-- ==== Sys2Proof/Machine/Can.lean ====
section
/-! DEFINITION. CAN FD setpoints of 07_outlets.md (R180 to R183): the targets of the four controllers, the SETPOINT and
STATUS frames, loss and bus-off. -/
namespace Sys2Proof.Machine

def State.updGov (s : State) (f : GovSt → GovSt) : State := { s with gov := f s.gov }
def State.conv (s : State) (j : Nat) : ConvSt := nth s.gov.conv {} j
def State.updConv (s : State) (j : Nat) (f : ConvSt → ConvSt) : State := s.updGov (fun x => { x with conv := upd x.conv j f })

/-- The DC outlet that is target k of a controller (R180). -/
def State.outletTarget (s : State) (c k : Nat) : Option Nat :=
  (List.range 12).find? (fun n => s.isDc n && s.get (OUT_CFG_CAN n) == c && s.get (OUT_CFG_TGT n) == k)

/-- The battery converter that is target k of a controller. -/
def State.convTarget (s : State) (c k : Nat) : Option Nat :=
  (List.range 2).find? (fun j => (s.conv j).target == some (c, k))

/-- The identifier of a target's SETPOINT frame (R181): BASE + 2k; its STATUS comes with the next number (R182). -/
def State.setpointId (s : State) (c k : Nat) : Nat := (nth s.outs.can {} c).base + 2 * k

/-- A converter commanded OFF. -/
def ConvSt.off (x : ConvSt) : ConvSt := { x with setMode := 0, setV := 0, setI := 0, setP := 0 }

/-! ### SETPOINT -/

/-- The 16 bytes of a SETPOINT frame (R181). -/
def setpointFrame (seq mode flags v : Nat) (i : Int) (p ramp : Nat) : List Byte :=
  let h := le 2 seq ++ le 1 mode ++ le 1 flags ++ le 2 (min v 0xFFFF) ++ le 2 (twos 16 (satI 16 i)) ++ le 2 (min p 0xFFFF) ++
    le 2 ramp ++ le 2 0
  h ++ le 2 (crc16 h)

/-- A frame sent again from the journal (R171, R182): its content and SEQ with FLAGS.REISSUE. -/
def resentFrame (f : List Byte) : List Byte :=
  let h := f.take 3 ++ le 1 1 ++ (f.drop 4).take 10
  h ++ le 2 (crc16 h)

/-- The frame that may leave (R229): the new one, or, while a decision of an earlier beat waits for its acknowledgement, the setpoint of the
last frame under the new SEQ. -/
def State.sendable (s : State) (last : List Byte) (seq : Nat) (f : List Byte) : List Byte :=
  if s.mirrored || last.isEmpty then f
  else
    let h := le 2 seq ++ (last.drop 2).take 1 ++ le 1 0 ++ (last.drop 4).take 10
    h ++ le 2 (crc16 h)

/-- A power in W over a voltage in 2^-40 V as a current in 0.1 A, rounded toward 0 (R181, R215). -/
def ampsOf (w : Int) (v : Nat) : Int := if v = 0 then 0 else Int.tdiv (w * 10 * 2 ^ 40) v

/-- Mode, V_SET, I_SET and P_LIM of an outlet's target (R181): while the session charges, and in a V2G stop before its step 3 (R177), the lowest of the vehicle's target
current, the allocation over the present DC voltage, and the outlet's rating; what is commanded otherwise. -/
def State.setpointOf (s : State) (n : Nat) : Nat × Nat × Int × Nat :=
  let o := s.o n
  match s.sesOn n with
  | some k =>
    let stopping := decide (s.sst k = STOPPING) && (s.sx k).path == 2 && (s.sx k).before == CHARGING
    if s.running ∧ (s.sst k = CHARGING ∨ stopping) ∧ !s.isSet (OUT_RETRY_HOLD n) then
      let a := s.geti (SES_ALLOC_ALLOC k)
      let i := ampsOf a.natAbs (s.vOutDc n).natAbs
      let lim : Int := min (o.link.iTarget.natAbs : Int) (s.get (OUT_CFG_RATING n) : Int)
      let j := if i < lim then i else lim
      (if a < 0 then 3 else 2, o.link.vTarget, if a < 0 then -j else j, a.natAbs / 100)
    else (o.setMode, o.setV, o.setI, o.setP)
  | none => (o.setMode, o.setV, o.setI, o.setP)

/-- SETPOINT_FRAME (R181): the frame of a target, FD with its identifier and bit-rate switching, in its beat; after a takeover the last one is sent again with its SEQ
(R182). No frame goes out in the setting position (R44) or while the controller is bus-off. -/
def execSetpointFrame (c : Fin 4) (k : Fin 2) (s : State) : Out :=
  if s.esc.gen = 2 ∧ (s.now + 40 - 20 * k.val) % 40 = 0 ∧ !s.settingPos ∧ (nth s.outs.busOff none c).isNone then
    match s.outletTarget c k, s.convTarget c k with
    | some n, _ =>
      let p := s.setpointOf n
      let o := s.o n
      let seq := (s.get (OUT_CAN_SEQ n) + 1) % 65536
      if o.reissue && !o.frame.isEmpty then
        .next (s.updO n (fun x => { x with frame := resentFrame o.frame, frameId := s.setpointId c k, reissue := false }))
      else
      let f := s.sendable o.frame seq (setpointFrame seq p.1 0 p.2.1 p.2.2.1 p.2.2.2 o.cfg.ramp)
      let t := (s.put (OUT_CAN_SEQ n) seq).puti (OUT_LIMIT_I_ALLOWED n) (satI 16 p.2.2.1)
      .next (t.updO n (fun x => { x with frame := f, frameId := s.setpointId c k, reissue := false, setI := p.2.2.1 }))
    | none, some j =>
      let x := s.conv j
      let mode := if s.running then x.setMode else 0
      let seq := (x.seq + 1) % 65536
      if x.reissue && !x.frame.isEmpty then
        .next (s.updConv j (fun y => { y with frame := resentFrame x.frame, frameId := s.setpointId c k, reissue := false }))
      else
      let f := s.sendable x.frame seq (setpointFrame seq mode 0 x.setV (if mode = 0 then 0 else x.setI) x.setP 0)
      let t := s.put (GOV_PL_BAT_SET_MODE j) mode
      .next (t.updConv j (fun y => { y with frame := f, frameId := s.setpointId c k, seq := seq, reissue := false }))
    | none, none => .next s
  else .next s

/-! ### STATUS -/

/-- Whether a STATUS frame is whole and its CRC right (R182). -/
def statusOk (bs : List Byte) : Bool := bs.length == 16 && crc16 (bs.take 14) == ofLe (bs.drop 14)

/-- A number of a frame. -/
def field (bs : List Byte) (off n : Nat) : Nat := ofLe ((bs.drop off).take n)

/-- A two's-complement number of a frame. -/
def fieldI (bs : List Byte) (off n : Nat) : Int :=
  let v := field bs off n
  if v < 2 ^ (8 * n - 1) then (v : Int) else (v : Int) - (2 : Int) ^ (8 * n)

/-- The beat since which SEQ_ECHO is more than 8 frames behind (R183). -/
def lagSince (seq echo now_ : Nat) (old : Option Nat) : Option Nat :=
  if 8 < (seq + 65536 - echo) % 65536 then (if old.isSome then old else some now_) else none

/-- The session on a DC outlet stops and its module goes OFF (R183). -/
def State.moduleStop (s : State) (n code : Nat) : State := (s.moduleOff n).raiseOutlet code n 0

/-- Whether a target counts as lost (R183). -/
def targetLost (now_ : Nat) (status lag : Option Nat) : Bool :=
  decide (status.getD 0 + 400 ≤ now_) || (match lag with | some b => decide (b + 400 ≤ now_) | none => false)

/-- STATUS_FRAME (R182, R183): a STATUS frame of a target; one with a wrong CRC is not used. STATE 5 is a module fault. -/
def execStatusFrame (c : Fin 4) (k : Fin 2) (bs : List Byte) (s : State) : Out :=
  if !statusOk bs || s.settingPos then .next s
  else
    match s.outletTarget c k, s.convTarget c k with
    | some n, _ =>
      let fault := decide (field bs 2 1 = 5) && s.get (OUT_CAN_STATE n) != 5
      let t := (s.putSat (OUT_CAN_STATE n) (field bs 2 1)).updO n (fun x => { x with
        seqEcho := field bs 0 2
        statusBeat := some s.now
        lagBeat := lagSince (s.get (OUT_CAN_SEQ n)) (field bs 0 2) s.now x.lagBeat
        lost := x.lost && targetLost s.now (some s.now) (lagSince (s.get (OUT_CAN_SEQ n)) (field bs 0 2) s.now x.lagBeat)
        mFault := field bs 3 1
        vOut := field bs 4 2
        iOut := fieldI bs 6 2
        pAvail := field bs 8 2
        tMax := fieldI bs 10 1 })
      .next (if fault then t.moduleStop n 0x510C else t)
    | none, some j =>
      let fault := decide (field bs 2 1 = 5) && (s.conv j).state != 5
      let t := s.updConv j (fun x => { x with
        state := field bs 2 1
        seqEcho := field bs 0 2
        statusBeat := some s.now
        lagBeat := lagSince x.seq (field bs 0 2) s.now x.lagBeat
        lost := x.lost && targetLost s.now (some s.now) (lagSince x.seq (field bs 0 2) s.now x.lagBeat)
        mFault := field bs 3 1
        vOut := field bs 4 2
        iOut := fieldI bs 6 2
        pAvail := field bs 8 2
        tMax := fieldI bs 10 1 })
      .next (if fault then (t.updConv j ConvSt.off).raise 0x510C OUTLETSTOP t.srcOwner (16 + j) 0 else t)
    | none, none => .next s

/-- CAN_TARGET_LOST (R183). -/
def execCanTargetLost (c : Fin 4) (k : Fin 2) (s : State) : Out :=
  if !s.running then .next s
  else match s.outletTarget c k, s.convTarget c k with
    | some n, _ =>
      let o := s.o n
      if !o.lost && targetLost s.now o.statusBeat o.lagBeat then
        let t := (s.updO n (fun x => { x with lost := true })).set1 (OUT_EVENTS_CAN_LOST n)
        .next (t.moduleStop n 0x510A)
      else .next s
    | none, some j =>
      let x := s.conv j
      if !x.lost && targetLost s.now x.statusBeat x.lagBeat then
        .next ((s.updConv j (fun y => { y.off with lost := true })).raise 0x510A OUTLETSTOP s.srcOwner (16 + j) 0)
      else .next s
    | none, none => .next s

/-- CAN_BUS_OFF (R183): every session on the controller stops. -/
def execCanBusOff (c : Fin 4) (s : State) : Out :=
  if s.settingPos ∨ (nth s.outs.busOff none c).isSome then .next s
  else
    let t := { s with outs := { s.outs with busOff := upd s.outs.busOff c (fun _ => some s.now) } }
    let t := t.raise 0x510B OUTLETSTOP t.srcOwner c 0
    .next (forUpTo 12 (fun n u =>
      if u.isDc n ∧ u.get (OUT_CFG_CAN n) = c.val then (u.moduleOff n).stopOutlet n rPROTECTION 0x510B else u) t)

/-- BUS_OFF_RECOVERY (R183): 100 ms after bus-off. -/
def execBusOffRecovery (c : Fin 4) (s : State) : Out :=
  match nth s.outs.busOff none c with
  | some b =>
    if b + 4000 ≤ s.now then .next { s with outs := { s.outs with busOff := upd s.outs.busOff c (fun _ => none) } } else .next s
  | none => .next s

end Sys2Proof.Machine
end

********

With the first line of the records as the start and the line holding "def State.updGov (s" as the end, please copy exactly those lines and no others.

§ **EXERCISE OUTPUT**
-- ==== Sys2Proof/Machine/Can.lean ====
section
/-! DEFINITION. CAN FD setpoints of 07_outlets.md (R180 to R183): the targets of the four controllers, the SETPOINT and
STATUS frames, loss and bus-off. -/
namespace Sys2Proof.Machine

def State.updGov (s : State) (f : GovSt → GovSt) : State := { s with gov := f s.gov }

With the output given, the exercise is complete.